TASK INSTRUCTIONS: What lines in the data hold the string "pending"? Show them.

Collected data:
------------------------------------------------------------------------

-- ==== Sys2Proof/Tests/Slice0.lean ====
section
/-! SUPPORT. Tests: ill-formed commands, words of the spec, single steps, and a witness of the hypotheses of every statement that has some. -/

set_option Elab.async false

namespace Sys2Proof.Tests

open Sys2Proof Sys2Proof.Machine

/-! Ill-formed commands: one for each check (R16, R211, R316, Table 15-1) -/

theorem test_wf_stop : Instr.wf (.token 0 18) = false := by decide
theorem test_wf_ring : Instr.wf (.ringHop 0 17 12 .clean) = false := by decide
theorem test_wf_foxglove : Instr.wf (.foxgloveTraversal 0 12 false 0 .clean) = false := by decide
theorem test_wf_route : Instr.wf (.lksRt 0 17 19 0) = false := by decide
theorem test_wf_function : Instr.wf (.bar2Read 9 0 4) = false := by decide
theorem test_wf_link : Instr.wf (.pcieLinkUp 7 16) = false ∧ Instr.wf (.pcieLinkUp 5 3) = false := by decide
theorem test_wf_endpoint : Instr.wf (.rdRsp (.stop 0 18)) = false := by decide
theorem test_wf_path : Instr.wf (.load (.mbx 9) 0 1) = false := by decide
theorem test_wf_register_path : Instr.wf (.registerWrite (.bar0 9) 0 0) = false := by decide

/-! Words of BIS, one or more of each format, written out from Tables 5-2 to 5-9 -/

theorem test_word_l4and (x : Exec) : decodeBis x 0x2CA24000 = some (.l4and x 2 8 9) := by rfl
theorem test_word_emit (x : Exec) : decodeBis x 0x60980100 = some (.emit x 2 12 false 1) := by rfl
theorem test_word_done (x : Exec) : decodeBis x 0x6C000000 = some (.done x) := by rfl
theorem test_word_zero (x : Exec) : decodeBis x 0 = none := by rfl
theorem test_word_sub (x : Exec) : decodeBis x 0b000001_00011_00100_00101_00000000001 = some (.sub x 3 4 5) := by rfl
theorem test_word_popc (x : Exec) : decodeBis x 0b000001_00011_00100_00000_00000100000 = some (.popc x 3 4) := by rfl
theorem test_word_popc_reserved (x : Exec) : decodeBis x 0b000001_00011_00100_00001_00000100000 = none := by rfl
theorem test_word_addi (x : Exec) : decodeBis x 0b000010_00001_00010_1111111111111111 = some (.addi x 1 2 0xFFFF) := by rfl
theorem test_word_shi_rol (x : Exec) : decodeBis x 0b001000_00001_00010_0000000_011_111111 = some (.shiRol x 1 2 63) := by rfl
theorem test_word_lui (x : Exec) : decodeBis x 0b001001_11111_00000_1000000000000001 = some (.lui x 31 0x8001) := by rfl
theorem test_word_lut3 (x : Exec) : decodeBis x 0b001010_00001_00010_00011_11001010_000 = some (.lut3 x 1 2 3 0xCA) := by rfl
theorem test_word_fma (x : Exec) : decodeBis x 0b001101_00001_00010_00011_00100_10_011_1 = some (.fnmadd x true 3 1 2 3 4) := by rfl
theorem test_word_fsqrt (x : Exec) : decodeBis x 0b001100_00001_00010_00000_000100_111_0_1 = some (.fsqrt x true 7 1 2) := by rfl
theorem test_word_fpa_reserved (x : Exec) : decodeBis x 0b001100_00001_00010_00000_000100_111_1_1 = none := by rfl
theorem test_word_lds (x : Exec) : decodeBis x 0b010001_00111_01000_11_10_111111111100 = some (.lds x 7 8 3 2 0xFFC) := by rfl
theorem test_word_bltu (x : Exec) : decodeBis x 0b010100_00001_00010_100_1111111111111 = some (.bltu x 1 2 0x1FFF) := by rfl
theorem test_word_jal (x : Exec) : decodeBis x 0b010101_00001_100000000000000000001 = some (.jal x 1 0x100001) := by rfl
theorem test_word_emitd (x : Exec) : decodeBis x 0b011001_0101_00000_1_10000001_00000000 = some (.emitd x 5 true 0x81) := by rfl
theorem test_word_state (x : Exec) : decodeBis x 0b011010_0000000000000000000000_1010 = some (.state x 10) := by rfl
theorem test_word_trap (x : Exec) : decodeBis x 0b011100_00000_00000_1000000000000111 = some (.trap x 0x8007) := by rfl
theorem test_word_reti (x : Exec) : decodeBis x 0b100000_00000_00000_00000_00000000001 = some (.reti x) := by rfl
theorem test_word_csrins (x : Exec) : decodeBis x 0b100001_00001_00010_0011_000000000110 = some (.csrins x 1 2 6) := by rfl
theorem test_word_lkrel (x : Exec) : decodeBis x 0b100010_00001_00010_0001_000000000111 = some (.lkrel x 1 2 7) := by rfl

/-! Single steps -/

/-- A block whose service core 0 runs in privileged mode with some registers set, the word of an ADD at its pc and some bytes of memory above it. -/
def onCore (regs : List (BitVec 5 × Word)) (mem : Mem := []) (status : Word := 1) : State :=
  let th : Thread := regs.foldl (fun t e => t.put e.1 e.2) {}
  { m := { mem := (0x3C00000003, 4) :: mem, cores := [(0, { run := .running, th := th, status := status })] } }

/-- The value of a register of core 0 after a command; 0 where the block stops. -/
def after (c : Instr) (s : State) (r : BitVec 5) : Word :=
  match exec c s with
  | .next t => t.reg (.core 0) r
  | _ => 0

/-- Something of the module after a command, where it goes on. -/
def seen {α : Type} (c : Instr) (s : State) (f : Mach → α) : Option α :=
  match exec c s with
  | .next t => some (f t.m)
  | _ => none

theorem test_add_wraps : after (.add (.core 0) 3 1 2) (onCore [(1, 0xFFFFFFFFFFFFFFFF), (2, 2)]) 3 = 1 := by decide +kernel
theorem test_div_mneg : after (.div (.core 0) 3 1 2) (onCore [(1, 0x8000000000000000), (2, 0xFFFFFFFFFFFFFFFF)]) 3
    = 0x8000000000000000 := by decide +kernel
theorem test_rem_sign : after (.rem (.core 0) 3 1 2) (onCore [(1, 0xFFFFFFFFFFFFFFF9), (2, 2)]) 3 = 0xFFFFFFFFFFFFFFFF := by decide +kernel
theorem test_sra_64 : after (.sra (.core 0) 3 1 2) (onCore [(1, 0x8000000000000000), (2, 64)]) 3 = 0xFFFFFFFFFFFFFFFF := by decide +kernel
theorem test_write_g0 : after (.addi (.core 0) 0 1 5) (onCore [(1, 7)]) 0 = 0 := by decide +kernel
theorem test_fclass_minus_zero : after (.fclass (.core 0) true 0 3 1) (onCore [(1, 0x8000000000000000)]) 3 = 8 := by decide +kernel
theorem test_fadd_half : after (.fadd (.core 0) true 0 3 1 2) (onCore [(1, 0x3FF0000000000000), (2, 0x3CA0000000000000)]) 3
    = 0x3FF0000000000000 := by decide +kernel
theorem test_lds_sign : after (.lds (.core 0) 3 1 0 0 0) (onCore [(1, 16)] [(0x3C00000010, 0x80)]) 3
    = 0xFFFFFFFFFFFFFF80 := by decide +kernel
theorem test_trap_entry : seen (.trap (.core 0) 0x1234) (onCore [] [] 5) (fun m => ((m.core 0).ecause, (m.core 0).eval, (m.core 0).status))
    = some (0x0C, 0x1234, 0xB) := by decide +kernel
theorem test_double_trap : seen (.trap (.core 0) 0x1234) (onCore []) (fun m => (m.core 0).run) = some .stopped := by decide +kernel
theorem test_wait : seen (.wait (.core 0)) (onCore []) (fun m => (m.core 0).run) = some .waiting := by decide +kernel
theorem test_wait_in_task_mode : seen (.wait (.core 0)) (onCore [] [] 0) (fun m => (m.core 0).ecause) = some 2 := by decide +kernel
theorem test_lock_taken : seen (.lockReq 5 ⟨0x30, 0x30⟩ [] false) State.reset (fun m => (m.lock 5).owner) = some 0x30 := by decide +kernel
theorem test_idcode : seen .idcode { m := { pw := { rails := 0x3FF } } } (fun m => m.sent) = some [.value 0x1819254B] := by decide +kernel
theorem test_boot_start : seen .bootStart { m := { pw := { vinMv := 12000 } } } (fun m => (m.mstate, m.pw.stage)) = some (2, 1) := by decide +kernel
theorem test_idle_step : (match step State.reset with
    | .next t => t.m.quanta
    | _ => 0) = 26 := by decide +kernel
theorem test_front_command : (match step { State.reset with pending := [.ovrWindowEnd, .linkLoss] } with
    | .next t => t.pending
    | _ => []) = [.linkLoss] := by decide +kernel

/-! Witnesses: for each statement with hypotheses, a state and operands that meet them -/

/-- A firing at time 100 of local node 0 in context 1 of PE 0x105, with some registers set. -/
def firing (regs : List (BitVec 5 × Word)) (safe : Bool := true) : Ctx :=
  { th := regs.foldl (fun t e => t.put e.1 e.2) {}, job := 0, node := 0, tag := ⟨100, 0⟩, safe := safe, kick := false, gen := 0,
    arrived := [], count := 0, emits := [], stores := [], stw := [], nodeImg := List.replicate 24 7, jents := [] }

------------------------------------------------------------------------

EXERCISE OUTPUT:
theorem test_front_command : (match step { State.reset with pending := [.ovrWindowEnd, .linkLoss] } with
    | .next t => t.pending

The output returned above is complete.